Note that `calcN!()`

needs to have the above argument structure. With `L`

and `calcN!`

in hand we can construct our problem's equation:

`equation = FourierFlows.Equation(L, calcN!, grid)`

```
Equation
├──────── linear coefficients: L
│ ├───type: Float64
│ └───size: (17,)
├───────────── nonlinear term: calcN!()
└─── type of state vector sol: ComplexF64
```

Last, we have to pick a time-stepper and a time-step `dt`

and gather everything a FourierFlows's `Problem`

.

Time-steppers are prescribed via a string.

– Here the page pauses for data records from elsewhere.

/-! ### Collect -/

@[simp] theorem State.toMembers_mem (n tag epoch off : Nat) (ty : PktType) (body : List Byte) : (s.toMembers n tag epoch off ty body).mem = s.mem :=
  mem_of_only ((State.toMembers_only (ps := [.net]) (by decide) n tag epoch off ty body).mpr .refl) (by decide)
@[simp] theorem State.abortTag_mem (n tag epoch port : Nat) : (s.abortTag n tag epoch port).mem = s.mem :=
  mem_of_only ((State.abortTag_only (ps := [.out, .ctx0, .ctx1, .net, .ledger, .host, .watch]) (by decide) n tag epoch port).mpr .refl) (by decide)
@[simp] theorem State.collFault_mem (n tag : Nat) (g : Tag) (f : Flight) (e : Fail) (write : Bool) : (s.collFault n tag g f e write).mem = s.mem :=
  mem_of_only ((State.collFault_only (ps := [.out, .ctx0, .ctx1, .net, .ledger, .host, .watch]) (by decide) n tag g f e write).mpr .refl) (by decide)
@[simp] theorem State.resultFlag_mem (n : Nat) (k : CollKind) (data : List Byte) : (s.resultFlag n k data).mem = s.mem :=
  mem_of_only ((State.resultFlag_only (ps := [.ctx0, .ctx1]) (by decide) n k data).mpr .refl) (by decide)
@[simp] theorem State.depositResult_mem (n tag sq mb : Nat) (data : List Byte) : (s.depositResult n tag sq mb data).mem = s.mem :=
  mem_of_only ((State.depositResult_only (ps := [.out, .ctx0, .ctx1, .squads, .chans, .ledger, .host, .watch]) (by decide) n tag sq mb data).mpr .refl) (by decide)
@[simp] theorem State.memberResult_mem (n tag seq : Nat) (k : CollKind) (data : List Byte) : (s.memberResult n tag seq k data).mem = s.mem :=
  mem_of_only ((State.memberResult_only (ps := [.out, .ctx0, .ctx1, .squads, .chans, .ledger, .host, .watch]) (by decide) n tag seq k data).mpr .refl) (by decide)
@[simp] theorem State.sendUp_mem (n tag : Nat) (g : Tag) (k : CollKind) (a off : Nat) (data : List Byte) : (s.sendUp n tag g k a off data).mem = s.mem :=
  mem_of_only ((State.sendUp_only (ps := [.net]) (by decide) n tag g k a off data).mpr .refl) (by decide)
@[simp] theorem State.gatherOut_mem (n tag epoch : Nat) (f : Flight) : (s.gatherOut n tag epoch f).mem = s.mem :=
  mem_of_only ((State.gatherOut_only (ps := [.net]) (by decide) n tag epoch f).mpr .refl) (by decide)
@[simp] theorem State.endColl_mem (n : Nat) (f : Flight) : (s.endColl n f).mem = s.mem :=
  mem_of_only ((State.endColl_only (ps := [.out, .ctx0, .ctx1, .squads, .chans, .net, .ledger, .host, .watch]) (by decide) n f).mpr .refl) (by decide)

/-! ### TileCheck -/

@[simp] theorem Wrote.note_mem (w : Wrote) (n seq pos : Nat) (rep : Bool) : (w.note n seq pos rep).mem = w.st.mem :=
  mem_of_only ((Wrote.note_only (ps := [.ctx0, .ctx1]) (by decide) w n seq pos rep).mpr .refl) (by decide)
@[simp] theorem State.transient_mem (sq : Nat) : (s.transient sq).mem = s.mem :=
  mem_of_only ((State.transient_only (ps := [.out, .dev, .mram, .ctx0, .ctx1, .squads, .chans, .net, .ledger, .host, .watch]) (by decide) sq).mpr .refl) (by decide)
@[simp] theorem State.suspect_mem (sq : Nat) : (s.suspect sq).mem = s.mem :=
  mem_of_only ((State.suspect_only (ps := [.mram]) (by decide) sq).mpr .refl) (by decide)
@[simp] theorem State.logReplay_mem (sq0 : Nat) (sq1 : Option Nat) (idx seq : Nat) : (s.logReplay sq0 sq1 idx seq).mem = s.mem :=
  mem_of_only ((State.logReplay_only (ps := [.out, .ledger, .host, .watch]) (by decide) sq0 sq1 idx seq).mpr .refl) (by decide)
@[simp] theorem State.fieldRepair_mem (sq : Nat) (p : Bool × Nat) : (s.fieldRepair sq p).mem = s.mem :=
  mem_of_only ((State.fieldRepair_only (ps := [.out, .mram, .squads, .ledger, .host, .watch]) (by decide) sq p).mpr .refl) (by decide)
@[simp] theorem State.fenceChecksum_mem (l : Ladder) : (s.fenceChecksum l).mem = s.mem :=
  mem_of_only ((State.fenceChecksum_only (ps := [.out, .dev, .mram, .ctx0, .ctx1, .squads, .chans, .net, .ledger, .host, .watch]) (by decide) l).mpr .refl) (by decide)
@[simp] theorem State.logData_mem (sq0 sq idx seq : Nat) (rf cf : List Nat) (det : Nat) : (s.logData sq0 sq idx seq rf cf det).mem = s.mem :=
  mem_of_only ((State.logData_only (ps := [.out, .ledger, .host, .watch]) (by decide) sq0 sq idx seq rf cf det).mpr .refl) (by decide)
@[simp] theorem State.ladderStart_mem (sq : Nat) (m : MatOp) (dr : Drain) (rf cf : List Nat) : (s.ladderStart sq m dr rf cf).mem = s.mem :=
  mem_of_only ((State.ladderStart_only (ps := [.out, .ctx0, .ctx1, .squads, .chans, .ledger, .host, .watch]) (by decide) sq m dr rf cf).mpr .refl) (by decide)
@[simp] theorem State.uncharge_mem (n seq : Nat) : (s.uncharge n seq).mem = s.mem :=
  mem_of_only ((State.uncharge_only (ps := [.ctx0, .ctx1]) (by decide) n seq).mpr .refl) (by decide)

end Sys2Proof.Machine
end

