-- ==== Sys2Proof/Laws/FrameDevice.lean ====
section
/-! SUPPORT. The queue and the memories under the operations of contexts, memory control, links, network, faults, time, power, boot, host and registers. -/

namespace Sys2Proof.Machine

variable {s : State}

/-! ### Contexts -/

@[simp] theorem State.rootAbort_mem (n : Nat) : (s.rootAbort n).mem = s.mem :=
  mem_of_only ((State.rootAbort_only (ps := [.out, .ctx0, .ctx1]) (by decide) n).mpr .refl) (by decide)
@[simp] theorem State.hostLose_mem (n cause : Nat) : (s.hostLose n cause).mem = s.mem :=
  mem_of_only ((State.hostLose_only (ps := [.out, .ctx0, .ctx1, .squads, .chans, .ledger, .host, .watch]) (by decide) n cause).mpr .refl) (by decide)
@[simp] theorem State.unhalt_mem (n q : Nat) : (s.unhalt n q).mem = s.mem :=
  mem_of_only ((State.unhalt_only (ps := [.ctx0, .ctx1]) (by decide) n q).mpr .refl) (by decide)
@[simp] theorem State.skipFlight_mem (n : Nat) (f : Flight) : (s.skipFlight n f).mem = s.mem :=
  mem_of_only ((State.skipFlight_only (ps := [.out, .regs, .ctx0, .ctx1, .squads, .ledger, .tele, .host, .watch]) (by decide) n f).mpr .refl) (by decide)
@[simp] theorem State.skipAny_mem (n q : Nat) : (s.skipAny n q).mem = s.mem :=
  mem_of_only ((State.skipAny_only (ps := [.out, .regs, .ctx0, .ctx1, .squads, .ledger, .tele, .host, .watch, .flightSeq]) (by decide) n q).mpr .refl) (by decide)
@[simp] theorem State.dropColl_mem (n : Nat) (f : Flight) : (s.dropColl n f).mem = s.mem :=
  mem_of_only ((State.dropColl_only (ps := [.ctx0, .ctx1, .net]) (by decide) n f).mpr .refl) (by decide)
@[simp] theorem State.dropDma_mem (seq : Nat) : (s.dropDma seq).mem = s.mem :=
  mem_of_only ((State.dropDma_only (ps := [.chans]) (by decide) seq).mpr .refl) (by decide)
@[simp] theorem State.skipIssued_mem (n : Nat) (f : Flight) : (s.skipIssued n f).mem = s.mem :=
  mem_of_only ((State.skipIssued_only (ps := [.out, .regs, .ctx0, .ctx1, .squads, .chans, .net, .ledger, .tele, .host, .watch]) (by decide) n f).mpr .refl) (by decide)
@[simp] theorem State.restartClock_mem (n : Nat) (f : Flight) : (s.restartClock n f).mem = s.mem :=
  mem_of_only ((State.restartClock_only (ps := [.ctx0, .ctx1]) (by decide) n f).mpr .refl) (by decide)
@[simp] theorem State.retryCommit_mem (n : Nat) : (s.retryCommit n).mem = s.mem :=
  mem_of_only ((State.retryCommit_only (ps := [.ctx0, .ctx1]) (by decide) n).mpr .refl) (by decide)
@[simp] theorem State.retryUpdate_mem (n q : Nat) : (s.retryUpdate n q).mem = s.mem :=
  mem_of_only ((State.retryUpdate_only (ps := [.out, .ctx0, .ctx1, .ledger, .host, .watch]) (by decide) n q).mpr .refl) (by decide)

Here we choose `"ForwardEuler"`

time-stepping scheme with a time step of 0.02.

```
stepper, dt = "ForwardEuler", 0.02
prob = FourierFlows.Problem(equation, stepper, dt, grid, vars, params)
```

```
Problem
├─────────── grid: grid (on CPU)
├───── parameters: params
├────── variables: vars
├─── state vector: sol
├─────── equation: eqn
├────────── clock: clock
│ └──── dt: 0.02
└──── timestepper: ForwardEulerTimeStepper
```

For more information and a list of implemented time-stepping schemes see the the following Time-stepping section.

By default, the `Problem`

constructor takes `sol`

a complex valued array filled with zeros with same size as `L`

.

The `prob.clock`

contains the time-step `dt`

and the current `step`

and time `t`

of the simulation:

`prob.clock`

```
Clock
├─── timestep dt: 0.02
├────────── step: 0
└──────── time t: 0.0
```

Let's initiate our problem with, e.g., $u(x, 0) = \cos(\pi x)$, integrate up to $t = 4$ and compare our numerical solution with the analytical solution $u(x, t) = e^{-\alpha t} \cos(\pi x)$.

```
u0 = @. cos(π * grid.x)
using LinearAlgebra: mul!
mul!(prob.sol, grid.rfftplan, u0)
```

Since our time-step is chosen `dt = 0.02`

, we need to step forward `prob`

for $200$ time-steps to reach $t = 4$.

`stepforward!(prob, 200)`

Now let's transform our state vector `sol`

back in physical space

```
using LinearAlgebra: ldiv!
ldiv!(prob.vars.u, grid.rfftplan, prob.sol)
```

and finally, let's plot our solution and compare with the analytical solution:

```
using CairoMakie, Printf
fig = Figure()
ax = Axis(fig[1, 1], xlabel = "x", title = @sprintf("u(x, t=%1.2f)", prob.clock.t))
x = range(-Lx/2, Lx/2, length=200)
lines!(ax, x, @. cos(π * x) * exp(-prob.params.α * 4); label = "analytical")
lines!(ax, x, @. cos(π * x); linestyle = :dash, color = :gray, label = "initial condition")
scatter!(ax, grid.x, prob.vars.u; markersize = 14, color = :salmon, label = "numerical")
axislegend()
```

A good practice is to encompass all functions and type definitions related with a PDE under a single module, e.g.,

```
module MyPDE
...
end # end module
```

For a more elaborate example we urge you to have a look at the `Diffusion`

module located at `src/diffusion.jl`

and also the modules included in the child package GeophysicalFlows.jl.